Mensa dei poveri, la difesa di Gorrasi attacca: «Nessuna prova. Va assolto»

Carmine Gorrasi e Lara Comi

GALLARATE – Ultima udienza oggi, giovedì 16 ottobre, a Milano prima della sentenza prevista per il prossimo 5 dicembre per l’Appello del processo Mensa dei Poveri. La vicenda è notissima, nel maggio 2019 furono arrestati i vertici di Forza Italia in provincia di Varese, uno su tutti il mullah Nino Caianiello che pur senza incarichi ufficiali, perchè in seguito a una pregressa condanna definitiva non poteva averne, gestiva comunque i tavoli della politica «perchè – parole sue -me lo chiedevano». L’indagine scoperchiò una serie di corruttele e di incarichi pilotati a cavallo tra le province di Varese e Milano.

La difesa di Gorrasi

Tra gli indagati finì anche Carmine Gorrasi, ex segretario provinciale di Forza Italia a Varese per 48 ore e ex consigliere comunale a Busto Arsizio, già assolto in primo grado dall’accusa di aver illecitamente fatto avere contributi in denaro all’ex consigliere regionale Angelo Palumbo (assolto con formula piena) attraverso la società calcistica Busto 81. Gorrasi è invece stato condannato a due anni per il presunto coinvolgimento in una retrocessione illecita di denaro – che per altro non è mai avvenuta proprio nei confronti di Caianiello.

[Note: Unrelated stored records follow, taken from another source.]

-- ==== Sys2Proof/Machine/CmdPartition.lean ====
section
/-!
DEFINITION. The meanings of the partition, key and report commands (chapter 15).
-/

namespace Sys2Proof.Machine

/-- FORM (R441). -/
def execForm (p : Nat) (units : BitVec 16) (zeroFill : Bool) (s : State) : Host.Outcome State Fault Refusal :=
  actStk (only (p < 16) (fun t => formOp t p units.toNat zeroFill)) s
/-- GROW (R442). -/
def execGrow (p : Nat) (units : BitVec 16) (s : State) : Host.Outcome State Fault Refusal :=
  actStk (only (p < 16) (fun t => growOp t p units.toNat)) s
/-- SHRINK (R443). -/
def execShrink (p : Nat) (units : BitVec 16) (s : State) : Host.Outcome State Fault Refusal :=
  actStk (only (p < 16) (fun t => shrinkOp t p units.toNat)) s
/-- DISSOLVE (R444). -/
def execDissolve (p : Nat) (s : State) : Host.Outcome State Fault Refusal := actStk (only (p < 16) (fun t => dissolveOp t p)) s
/-- HEARTH_LEAVE (R443). -/
def execHearthLeave (h : Nat) (s : State) : Host.Outcome State Fault Refusal := act (only (h < 256) (fun t => hearthLeave t h)) s
/-- PRT_QUOTA_WRITE (R447). -/
def execPrtQuotaWrite (p : Nat) (value : W64) (s : State) : Host.Outcome State Fault Refusal :=
  actStk (only (p < 16) (fun t => prtQuotaWrite t p value.toNat)) s
/-- PRT_RATE_WRITE (R449). -/
def execPrtRateWrite (p : Nat) (value : W64) (s : State) : Host.Outcome State Fault Refusal :=
  actStk (only (p < 16) (fun t => prtRateWrite t p value.toNat)) s
/-- ROTATE_IMPORT (R452). -/
def execRotateImport (p blobVa : Nat) (s : State) : Host.Outcome State Fault Refusal := actStk (only (p < 16) (fun t => rotateImport t p blobVa)) s
/-- ROTATE_GEN (R452). -/
def execRotateGen (p : Nat) (s : State) : Host.Outcome State Fault Refusal := actStk (only (p < 16) (fun t => rotateGen t p)) s
/-- LOAD_FAB (R457). -/
def execLoadFab (p blobVa : Nat) (s : State) : Host.Outcome State Fault Refusal := actStk (only (p < 16) (fun t => loadFabOp t p blobVa)) s
/-- CLEAR_FAB (R457). -/
def execClearFab (p slot : Nat) (s : State) : Host.Outcome State Fault Refusal := actStk (only (p < 16) (fun t => clearFabOp t p slot)) s
/-- KEY_SWEEP_DONE (R452). -/
def execKeySweepDone (p : Nat) (s : State) : Host.Outcome State Fault Refusal := act (only (p < 16) (fun t => keySweepDone t p)) s
/-- PLATFORM_REPORT (R462). -/
def execPlatformReport (s : State) : Host.Outcome State Fault Refusal := actStk platformReport s
/-- TENANT_REPORT (R463). -/
def execTenantReport (p : Nat) (s : State) : Host.Outcome State Fault Refusal := actStk (only (p < 16) (fun t => tenantReport t p)) s
/-- PEER_CHANGED_CLEAR (R465). -/
def execPeerChangedClear (port : Nat) (s : State) : Host.Outcome State Fault Refusal := actStk (only (port < 18) (fun t => peerChangedClear t port)) s

end Sys2Proof.Machine
end

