-- ==== Sys2Proof/Safety.lean ====
section
/-!
DEFINITION. The terms in which statements speak of a run of the device: a calm device, what a command may change besides its own effect, and
frames.
-/

namespace Sys2Proof.Machine

/-- A calm device: it serves, the Stoker does not restart (R523), no access waits, no abort or hearth fault is due, no suspect procedure, hearth service or warm
reset waits (R499, R515, R524), no collective table waits to be unloaded (R389), no unit leaves a partition (R443) and no sweep has work to post
(R452). What follows from a command then is at most the note of a partition over its quota (R448). -/
structure Calm (s : State) : Prop where
  run : s.stk.phase = .run
  here : s.away = false
  free : s.held = false
  aborts : s.dueAborts = []
  faults : s.dueHrt = []
  susp : s.stk.susp = none
  service : s.stk.service = none
  warmQ : s.stk.warmQ = none
  unl : s.colUnl = []
  parts : ∀ p, (partGet s p).leaving = 0 ∧ ((partGet s p).sweep = 0 ∨ (partGet s p).sweep = 2)

/-- The registers in which a partition over its quota is noted (R448). -/
def noteRegs : List Nat := [R.prtErrLog.addr, R.prtErrCount.addr]

/-- `t` is `u` with the commands `q` waiting, but for the note of partitions over their quota. -/
structure Follows (q : List Instr) (u t : State) : Prop where
  eq : t = { u with pending := q, csr := t.csr, parts := t.parts, dueAborts := [], dueHrt := [] }
  regs : ∀ r : Reg, r.addr ∉ noteRegs → rd t r = rd u r
  parts : ∀ p, { partGet t p with over_ := false } = { partGet u p with over_ := false }

/-- A command is carried out: its next state holds `P`. -/
def Completes (c : Instr) (s : State) (P : State → Prop) : Prop := ∃ t, exec c s = .next t ∧ P t

/-- A command leads to `v`, but for the note of partitions over their quota; the commands that wait are kept. -/
def Leads (c : Instr) (s v : State) : Prop := Completes c s (Follows s.pending v)

/-- Registers outside a list, and outside the note of R448, hold what they held; so do the partitions but for OVER_QUOTA. -/
structure SameRegs (s t : State) (rs : List Reg) : Prop where
  regs : ∀ r : Reg, r.addr ∉ rs.map Reg.addr → r.addr ∉ noteRegs → rd t r = rd s r
  parts : ∀ p, { partGet t p with over_ := false } = { partGet s p with over_ := false }

/-- A command of hearth `h` changed nothing but that hearth and the registers listed: the commands that wait, every other hearth and every other
part of the device are as they were. -/
structure HearthOnly (s t : State) (h : Nat) (rs : List Reg) : Prop extends SameRegs s t rs where
  eq : t = { s with hearths := t.hearths, csr := t.csr, parts := t.parts, tx := [] }
  other : ∀ k, k ≠ h → hget t k = hget s k

/-- Nothing but registers changed. -/
structure RegsOnly (s t : State) (rs : List Reg) : Prop extends SameRegs s t rs where
  eq : t = { s with csr := t.csr, parts := t.parts, tx := [] }

/-- Nothing changed but the parts that `f` puts back from `s`, registers and the note of R448. -/
structure ChangesOnly (s t : State) (f : State → State → State) (rs : List Reg) : Prop extends SameRegs s t rs where
  eq : t = { f s t with csr := t.csr, parts := t.parts, tx := t.tx, fresh := t.fresh }

/-- A queue pair may send at once: it has no message to send before, no RNR NAK holds it back (R421), its send rate leaves it free (R487), and the host
does not pause its priority (R415). -/
structure Sends (s : State) (q : Nat) : Prop where
  pace : (qpGet s q).pace = []
  rnr : (qpGet s q).rnrWait = false
  rate : (qpGet s q).limit = 0 ∨ (qpGet s q).freeAt ≤ telNow s
  prio : bit s.hport.paused (qpPrio s q) = false

/-- A queue pair sends `m` as requester: it leaves at once, and waits for its acknowledgement (R421). -/
def Sent (s t : State) (q : Nat) (m : TxMsg) : Prop := (qpGet t q).sq = (qpGet s q).sq ++ [m] ∧ t.tx = [frameOf s (.request q m)]

/-- The SEND message that answers a host command (R424). -/
def answerMsg (s : State) (q op status ctag value extra : Nat) : TxMsg :=
  ⟨(qpGet s q).sqPsn, 1, 0, leBytes 1 (op % 128 + 128) ++ leBytes 1 status ++ leBytes 2 0 ++ leBytes 4 ctag ++ leBytes 8 value ++ leBytes 16 extra,
    0, 0, 0, 0⟩

/-- The registers that an answered host command counts in: frames, bytes and the shortest command latency (R435, R481). -/
def answerRegs : List Reg := [R.hstTxFrames, R.hstTxBytes, R.telHistHB 26 0]

/-- A queue pair takes host commands, has none waiting (R418, R422), and may answer at once. -/
structure Listens (s : State) (q : Nat) : Prop extends Sends s q where
  qp : q ≤ 1024
  rts : qpState s q = 1
  formed : q < 1024 → prtFormed s (qpPart q) = true
  cmds : (qpGet s q).cmds = []

/-- The update unit may go on with page `i` of the record `rc` at the head of ring `g` of partition `p`, from state `w` (R260–R265): the ring is ready
and no other action of the unit is under way; the operation has begun and `i` is its next page, or the ring's turn has come and the record is read. -/
structure RingHead (s : State) (p g rc i : Nat) (w : State) : Prop where
  part : p < 16
  ring : g < 2
  formed : prtFormed s p = true
  ready : opqReady s p g = true
  free : unitBusy (xlGet s p) g = false
  turn : (ringGet (xlGet s p) g).page = some i ∧ rc = (ringGet (xlGet s p) g).cmd ∧ w = quiet s ∨
    (ringGet (xlGet s p) g).page = none ∧ ((xlGet s p).last ≠ g ∨ opqReady s p (1 - g) = false) ∧ rcBad rc = false ∧
      i = (if (ringGet (xlGet s p) g).again then rcDone rc else 0) ∧
      ∃ bs w1, recordRead (quiet s) p g = (some bs, w1) ∧ rc = leVal bs ∧
        w = xlMod w1 p (fun x => ringSet { x with last := g } g { ringGet x g with cmd := rc, again := false })

/-- No packet of a queue pair is taken as marked CE by the device itself (R416, R487). -/
def NoCe (s : State) (q : Nat) : Prop :=
  (bit (rd s R.hstEcnCfg) 24 = false ∨ rxOcc s (qpPrio s q) < 1024 * rdf s R.hstEcnCfg 0 10) ∧ (q < 1024 → partCong s (qpPart q) = false)

/-- The port takes a request of a queue pair and answers it at once: the link is up, no word of the host region fails, no older request of the queue pair
waits, none of its packets is taken as marked, and the host does not pause its priority (R412, R415–R418). -/
structure Hears (s : State) (q : Nat) : Prop where
  up : s.hport.up = true
  inj : injKind s 16 0 = none
  pool : ∀ m ∈ s.hport.pool, m.q ≠ q
  ce : NoCe s q
  prio : bit s.hport.paused (qpPrio s q) = false

/-- Messages of a queue pair that wait for its priority. -/
def hasWaiting (s : State) (q : Nat) : Prop := ∃ e ∈ s.hport.wait, match e.2 with
  | .request r _ | .ack r _ _ _ | .readData r _ _ | .cnp r => r = q
  | _ => False

/-- A device at rest: no partition is formed, no task is on a hearth, no data queue pair is in use, and no retrain, firmware trial or flash command is
under way. -/
structure AtRest (s : State) : Prop where
  formed : ∀ p, prtFormed s p = false
  tasks : ∀ h, (hget s h).cur = none ∧ (hget s h).drain = none
  qps : dataQps s = []
  trains : ∀ k, bit (rd s (R.memTrain k)) 1 = false
  trial : s.stk.trial = none
  flash : s.stk.flashRun = none

/-- Registers that hold what their callers write into them, and whose writes do nothing else. -/
def plainIds : List RegId :=
  [.chmMcBudget, .chmArbWeight, .memScrubCfg, .grfMixCfg, .fabRouteD, .hstPfcCfg, .hstEcnCfg, .telDmpCfg, .telDmpLim, .pwrFbCapF, .stkWdogCfg]

/-- The vector engine runs the invocation `iv`, whose next instruction is `w` (R103). -/
def NextWord (v : Vector) (iv : Invoc) (q : List Invoc) (w : Nat) : Prop :=
  v.running = true ∧ v.q = iv :: q ∧ v.pc < progLen (progOf v (ivProg iv.desc)) ∧ v.r < iv.rows ∧
    (progOf v (ivProg iv.desc)).getD v.pc 0 = w

/-- The elementwise instructions of the table of R109, with their opcodes. -/
def elementwise (h : Nat) : List (Instr × Nat) :=
  [(.fadd h, 0x08), (.fsub h, 0x09), (.fmul h, 0x0A), (.fma h, 0x0B), (.fmax h, 0x0C), (.fmin h, 0x0D), (.fabs h, 0x0E), (.fneg h, 0x0F),
   (.fcmp h, 0x10), (.sel h, 0x11), (.mov h, 0x12), (.div h, 0x13), (.sqrt h, 0x14), (.exp2 h, 0x18), (.exp h, 0x19), (.log2 h, 0x1A),
   (.rcp h, 0x1B), (.rsqrt h, 0x1C), (.tanh h, 0x1D), (.sigmoid h, 0x1E), (.silu h, 0x1F), (.sin h, 0x20), (.cos h, 0x21)]

/-- What engine `e` holds once its issuing stream is `st` (R159). -/
def engineWith (x : Hearth) (e : Nat) (nx : Bool) (st : Stream) : Engine :=
  if nx then { engGet x e with next := some st } else { engGet x e with cur := some st }

end Sys2Proof.Machine
end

In Cassazione per un disciplinare

E l’avvocato Roberto Craveia oggi è stato quasi “muscolare” nell’estendere in sede di discussione molti degli argomenti già portati in sede di ricorso in Appello. Punto primo: le intercettazioni in capo a Lara Comi e non solo, già oggetto di appassionata discussione da parte della difesa dell’ex europarlamentare, sono inammissibili. Craveia ha citato la Cassazione e, carte alla mano, ha chiesto, visto che in primo grado quelle stesse intercettazioni sono state utilizzate sia dalla procura che dal Tribunale, la trasmissione degli atti alla Cassazione per la valutazione di un’azione disciplinare «che Lara Comi fosse deputata – ha detto l’avvocato – lo sapevano tutti prima, durante e dopo le intercettazioni in questione».

Chi mente?

Sul fronte retrocessione in favore di Nino Caianiello, attraverso la presunta truffa ai danni della Comunità Europea con un accordo che avrebbe coinvolto Comi, Gorrasi e un suo collaboratore, Craveia ha messo in fila una serie di fatti: Gorrasi, Comi e il collaboratore dicono la stessa cosa. Lo stesso dice il mullah in aula.  Non fu retrocessione a Caianiello ma un finanziamento ad un partito da parte del collaboratore in questione. Due testi confermano la sovvenzione a Forza Italia. Contro di loro c’è solo la testimonianza di Laura Bordonaro, ex presidente del cda Accam, coinvolta nell’inchiesta che ha patteggiato a due anni, e che ha riferito di aver sentito del “piano” per saldare i servizi del bisognoso Caianiello. Secondo Craveia la posizione di Bordonaro è identica a quella di Caianiello: indagati, patteggiano entrambi. Perché si crede a lei e non a lui? Perché si crede a lei sola e non ai tre imputati? Perché si crede a lei e non ai due testi non coinvolti nell’indagine? «O si indagano loro per falsa testimonianza, oppure si indaga lei per lo stesso reato», ha concluso Craveia.

La tenuità del fatto

Ultimo punto: Gorrasi ha risarcito per ben 1.800 euro la Comunità Europea che non si è costituita parte civile contro di lui. «La cifra – ha osservato l’avvocato Craveia – invoca la tenuità del fatto».